-- Material shown follows --

theorem execAtomicAdd_kept {s0 s : State} (h : Kept s0 s) (src : BitVec 3) (detour : Bool) (tag : BitVec 16) (ctx : BitVec 16) (claim : Word) (addr : BitVec 48) (operand : BitVec 64) :
    KeptOut s0 (execAtomicAdd src detour tag ctx claim addr operand s) := by
  unfold execAtomicAdd
  iterate 3
    repeat' (first
      | (with_reducible assumption) | (with_reducible apply next_kept) | (with_reducible apply iteOut_kept) | (with_reducible apply ite_kept)
      | (with_reducible apply atomicReq_kept) | (with_reducible apply foldl_kept <;> intros) | (split) | (dsimp only))
    all_goals (try with_reducible refine mk_kept ?_ rfl (by first | rfl | simp) (by first | rfl | simp) rfl (by first | exact id | exact fun _ => rfl))

theorem execAtomicCas_kept {s0 s : State} (h : Kept s0 s) (src : BitVec 3) (detour : Bool) (tag : BitVec 16) (ctx : BitVec 16) (claim : Word) (addr : BitVec 48) (operand : BitVec 64) (compare : BitVec 64) :
    KeptOut s0 (execAtomicCas src detour tag ctx claim addr operand compare s) := by
  unfold execAtomicCas
  iterate 3
    repeat' (first
      | (with_reducible assumption) | (with_reducible apply next_kept) | (with_reducible apply iteOut_kept) | (with_reducible apply ite_kept)
      | (with_reducible apply atomicReq_kept) | (with_reducible apply foldl_kept <;> intros) | (split) | (dsimp only))
    all_goals (try with_reducible refine mk_kept ?_ rfl (by first | rfl | simp) (by first | rfl | simp) rfl (by first | exact id | exact fun _ => rfl))

theorem execAtomicMin_kept {s0 s : State} (h : Kept s0 s) (src : BitVec 3) (detour : Bool) (tag : BitVec 16) (ctx : BitVec 16) (claim : Word) (addr : BitVec 48) (operand : BitVec 64) :
    KeptOut s0 (execAtomicMin src detour tag ctx claim addr operand s) := by
  unfold execAtomicMin
  iterate 3
    repeat' (first
      | (with_reducible assumption) | (with_reducible apply next_kept) | (with_reducible apply iteOut_kept) | (with_reducible apply ite_kept)
      | (with_reducible apply atomicReq_kept) | (with_reducible apply foldl_kept <;> intros) | (split) | (dsimp only))
    all_goals (try with_reducible refine mk_kept ?_ rfl (by first | rfl | simp) (by first | rfl | simp) rfl (by first | exact id | exact fun _ => rfl))

theorem execAtomicMax_kept {s0 s : State} (h : Kept s0 s) (src : BitVec 3) (detour : Bool) (tag : BitVec 16) (ctx : BitVec 16) (claim : Word) (addr : BitVec 48) (operand : BitVec 64) :
    KeptOut s0 (execAtomicMax src detour tag ctx claim addr operand s) := by
  unfold execAtomicMax
  iterate 3
    repeat' (first
      | (with_reducible assumption) | (with_reducible apply next_kept) | (with_reducible apply iteOut_kept) | (with_reducible apply ite_kept)
      | (with_reducible apply atomicReq_kept) | (with_reducible apply foldl_kept <;> intros) | (split) | (dsimp only))
    all_goals (try with_reducible refine mk_kept ?_ rfl (by first | rfl | simp) (by first | rfl | simp) rfl (by first | exact id | exact fun _ => rfl))

theorem execAtomicSwap_kept {s0 s : State} (h : Kept s0 s) (src : BitVec 3) (detour : Bool) (tag : BitVec 16) (ctx : BitVec 16) (claim : Word) (addr : BitVec 48) (operand : BitVec 64) :
    KeptOut s0 (execAtomicSwap src detour tag ctx claim addr operand s) := by
  unfold execAtomicSwap
  iterate 3
    repeat' (first
      | (with_reducible assumption) | (with_reducible apply next_kept) | (with_reducible apply iteOut_kept) | (with_reducible apply ite_kept)
      | (with_reducible apply atomicReq_kept) | (with_reducible apply foldl_kept <;> intros) | (split) | (dsimp only))
    all_goals (try with_reducible refine mk_kept ?_ rfl (by first | rfl | simp) (by first | rfl | simp) rfl (by first | exact id | exact fun _ => rfl))

theorem linkFault_kept {s0 s : State} (h : Kept s0 s) (b : Nat) (j : Nat) (outcome : Nat) (cause : Nat) (injected : Bool) :
    Kept s0 (linkFault s b j outcome cause injected) := by
  unfold linkFault
  iterate 3
    repeat' (first
      | (with_reducible assumption) | (with_reducible apply ite_kept) | (with_reducible apply fault_kept)
      | (with_reducible apply foldl_kept <;> intros) | (split) | (dsimp only))
    all_goals (try with_reducible refine mk_kept ?_ rfl (by first | rfl | simp) (by first | rfl | simp) rfl (by first | exact id | exact fun _ => rfl))

theorem handPacket_kept {s0 s : State} (h : Kept s0 s) (ls : List (Nat × Nat)) (p : TxPacket) : Kept s0 (handPacket ls s p) := by
  unfold handPacket
  iterate 3
    repeat' (first
      | (with_reducible assumption) | (with_reducible apply ite_kept) | (with_reducible apply modLink_kept) | (with_reducible apply transmit_kept)
      | (with_reducible apply foldl_kept <;> intros) | (split) | (dsimp only))
    all_goals (try with_reducible refine mk_kept ?_ rfl (by first | rfl | simp) (by first | rfl | simp) rfl (by first | exact id | exact fun _ => rfl))

theorem execLinkLightDetected_kept {s0 s : State} (h : Kept s0 s) (b : BitVec 4) (j : BitVec 3) : KeptOut s0 (execLinkLightDetected b j s) := by
  unfold execLinkLightDetected
  iterate 3
    repeat' (first
      | (with_reducible assumption) | (with_reducible apply next_kept) | (with_reducible apply iteOut_kept) | (with_reducible apply ite_kept)
      | (with_reducible apply modLink_kept) | (with_reducible apply foldl_kept <;> intros) | (split) | (dsimp only))
    all_goals (try with_reducible refine mk_kept ?_ rfl (by first | rfl | simp) (by first | rfl | simp) rfl (by first | exact id | exact fun _ => rfl))

theorem trainLink_kept {s0 s : State} (h : Kept s0 s) (bn : Nat) (jn : Nat) (bad : BitVec 9) (far : FarEnd) (asym : BitVec 16) :
    Kept s0 (trainLink s bn jn bad far asym) := by
  unfold trainLink
  iterate 3
    repeat' (first
      | (with_reducible assumption) | (with_reducible apply ite_kept) | (with_reducible apply fault_kept) | (with_reducible apply modLink_kept)
      | (with_reducible apply foldl_kept <;> intros) | (split) | (dsimp only))
    all_goals (try with_reducible refine mk_kept ?_ rfl (by first | rfl | simp) (by first | rfl | simp) rfl (by first | exact id | exact fun _ => rfl))

theorem execLinkTrainTimeout_kept {s0 s : State} (h : Kept s0 s) (b : BitVec 4) (j : BitVec 3) : KeptOut s0 (execLinkTrainTimeout b j s) := by
  unfold execLinkTrainTimeout
  iterate 3
    repeat' (first
      | (with_reducible assumption) | (with_reducible apply next_kept) | (with_reducible apply iteOut_kept) | (with_reducible apply ite_kept)
      | (with_reducible apply modLink_kept) | (with_reducible apply foldl_kept <;> intros) | (split) | (dsimp only))
    all_goals (try with_reducible refine mk_kept ?_ rfl (by first | rfl | simp) (by first | rfl | simp) rfl (by first | exact id | exact fun _ => rfl))

theorem replaceFabLane_kept {s0 s : State} (h : Kept s0 s) (b : Nat) (j : Nat) (lane : Nat) (errs : Nat) (ring : Bool) :
    Kept s0 (replaceFabLane s b j lane errs ring).1 := by
  unfold replaceFabLane
  iterate 3
    repeat' (first
      | (with_reducible assumption) | (with_reducible apply ite_kept) | (with_reducible apply modLink_kept) | (with_reducible apply linkFault_kept)
      | (with_reducible apply foldl_kept <;> intros) | (split) | (dsimp only))
    all_goals (try with_reducible refine mk_kept ?_ rfl (by first | rfl | simp) (by first | rfl | simp) rfl (by first | exact id | exact fun _ => rfl))

theorem ackLink_kept {s0 s : State} (h : Kept s0 s) (b : Nat) (j : Nat) (ack : Nat) : Kept s0 (ackLink s b j ack) := by
  unfold ackLink
  iterate 3
    repeat' (first
      | (with_reducible assumption) | (with_reducible apply ite_kept) | (with_reducible apply modLink_kept)
      | (with_reducible apply foldl_kept <;> intros) | (split) | (dsimp only))
    all_goals (try with_reducible refine mk_kept ?_ rfl (by first | rfl | simp) (by first | rfl | simp) rfl (by first | exact id | exact fun _ => rfl))

theorem nakLink_kept {s0 s : State} (h : Kept s0 s) (b : Nat) (j : Nat) : Kept s0 (nakLink s b j) := by
  unfold nakLink
  iterate 3
    repeat' (first
      | (with_reducible assumption) | (with_reducible apply ite_kept) | (with_reducible apply emit_kept) | (with_reducible apply modLink_kept)
      | (with_reducible apply foldl_kept <;> intros) | (split) | (dsimp only))
    all_goals (try with_reducible refine mk_kept ?_ rfl (by first | rfl | simp) (by first | rfl | simp) rfl (by first | exact id | exact fun _ => rfl))

theorem takeTrailer_kept {s0 s : State} (h : Kept s0 s) (b : Nat) (j : Nat) (slots : List Byte) : Kept s0 (takeTrailer s b j slots) := by
  unfold takeTrailer
  iterate 3
    repeat' (first
      | (with_reducible assumption) | (with_reducible apply ite_kept) | (with_reducible apply ackLink_kept) | (with_reducible apply nakLink_kept)
      | (with_reducible apply modLink_kept) | (with_reducible apply foldl_kept <;> intros) | (split) | (dsimp only))
    all_goals (try with_reducible refine mk_kept ?_ rfl (by first | rfl | simp) (by first | rfl | simp) rfl (by first | exact id | exact fun _ => rfl))

theorem modMsg_kept {s0 s : State} (h : Kept s0 s) (f : MsgRings → MsgRings) : Kept s0 (modMsg s f) := by
  unfold modMsg
  iterate 3
    repeat' (first
      | (with_reducible assumption) | (with_reducible apply ite_kept) | (with_reducible apply modFab_kept)
      | (with_reducible apply foldl_kept <;> intros) | (split) | (dsimp only))
    all_goals (try with_reducible refine mk_kept ?_ rfl (by first | rfl | simp) (by first | rfl | simp) rfl (by first | exact id | exact fun _ => rfl))

theorem writeMsgEntry_kept {s0 s : State} (h : Kept s0 s) (type : Nat) (st : Nat) (tag : Nat) (len : Nat) (b : Nat) (rq : Nat) (far : Nat × Nat) :
    Kept s0 (writeMsgEntry s type st tag len b rq far) := by
  unfold writeMsgEntry
  iterate 3
    repeat' (first
      | (with_reducible assumption) | (with_reducible apply ite_kept) | (with_reducible apply hostWrite_kept)
      | (with_reducible apply signalVector_kept) | (with_reducible apply modMsg_kept) | (with_reducible apply foldl_kept <;> intros) | (split)
      | (dsimp only))
    all_goals (try with_reducible refine mk_kept ?_ rfl (by first | rfl | simp) (by first | rfl | simp) rfl (by first | exact id | exact fun _ => rfl))

theorem endMessage_kept {s0 s : State} (h : Kept s0 s) (x : MsgSent) (st : Nat) : Kept s0 (endMessage s x st) := by
  unfold endMessage
  iterate 3
    repeat' (first
      | (with_reducible assumption) | (with_reducible apply ite_kept) | (with_reducible apply modMsg_kept) | (with_reducible apply writeMsgEntry_kept)
      | (with_reducible apply foldl_kept <;> intros) | (split) | (dsimp only))
    all_goals (try with_reducible refine mk_kept ?_ rfl (by first | rfl | simp) (by first | rfl | simp) rfl (by first | exact id | exact fun _ => rfl))

theorem msgDoorbell_kept {s0 s : State} (h : Kept s0 s) (i : Nat) (full : Bool) (v : Word) (act : MsgRings → Nat → MsgRings) :
    Kept s0 (msgDoorbell s i full v act) := by
  unfold msgDoorbell
  iterate 3
    repeat' (first
      | (with_reducible assumption) | (with_reducible apply ite_kept) | (with_reducible apply modMsg_kept)
      | (with_reducible apply foldl_kept <;> intros) | (split) | (dsimp only))
    all_goals (try with_reducible refine mk_kept ?_ rfl (by first | rfl | simp) (by first | rfl | simp) rfl (by first | exact id | exact fun _ => rfl))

-- Material shown concluded --

- **The task**: Beginning at the line that contains "(with_reducible apply hostWrite_kept)", transcribe every line through the end of the material exactly, leaving out all earlier lines.

- **Written solution**:
      | (with_reducible assumption) | (with_reducible apply ite_kept) | (with_reducible apply hostWrite_kept)
      | (with_reducible apply signalVector_kept) | (with_reducible apply modMsg_kept) | (with_reducible apply foldl_kept <;> intros) | (split)
      | (dsimp only))
    all_goals (try with_reducible refine mk_kept ?_ rfl (by first | rfl | simp) (by first | rfl | simp) rfl (by first | exact id | exact fun _ => rfl))

theorem endMessage_kept {s0 s : State} (h : Kept s0 s) (x : MsgSent) (st : Nat) : Kept s0 (endMessage s x st) := by
  unfold endMessage
  iterate 3
    repeat' (first
      | (with_reducible assumption) | (with_reducible apply ite_kept) | (with_reducible apply modMsg_kept) | (with_reducible apply writeMsgEntry_kept)
      | (with_reducible apply foldl_kept <;> intros) | (split) | (dsimp only))
    all_goals (try with_reducible refine mk_kept ?_ rfl (by first | rfl | simp) (by first | rfl | simp) rfl (by first | exact id | exact fun _ => rfl))

theorem msgDoorbell_kept {s0 s : State} (h : Kept s0 s) (i : Nat) (full : Bool) (v : Word) (act : MsgRings → Nat → MsgRings) :
    Kept s0 (msgDoorbell s i full v act) := by
  unfold msgDoorbell
  iterate 3
    repeat' (first
      | (with_reducible assumption) | (with_reducible apply ite_kept) | (with_reducible apply modMsg_kept)
      | (with_reducible apply foldl_kept <;> intros) | (split) | (dsimp only))
    all_goals (try with_reducible refine mk_kept ?_ rfl (by first | rfl | simp) (by first | rfl | simp) rfl (by first | exact id | exact fun _ => rfl))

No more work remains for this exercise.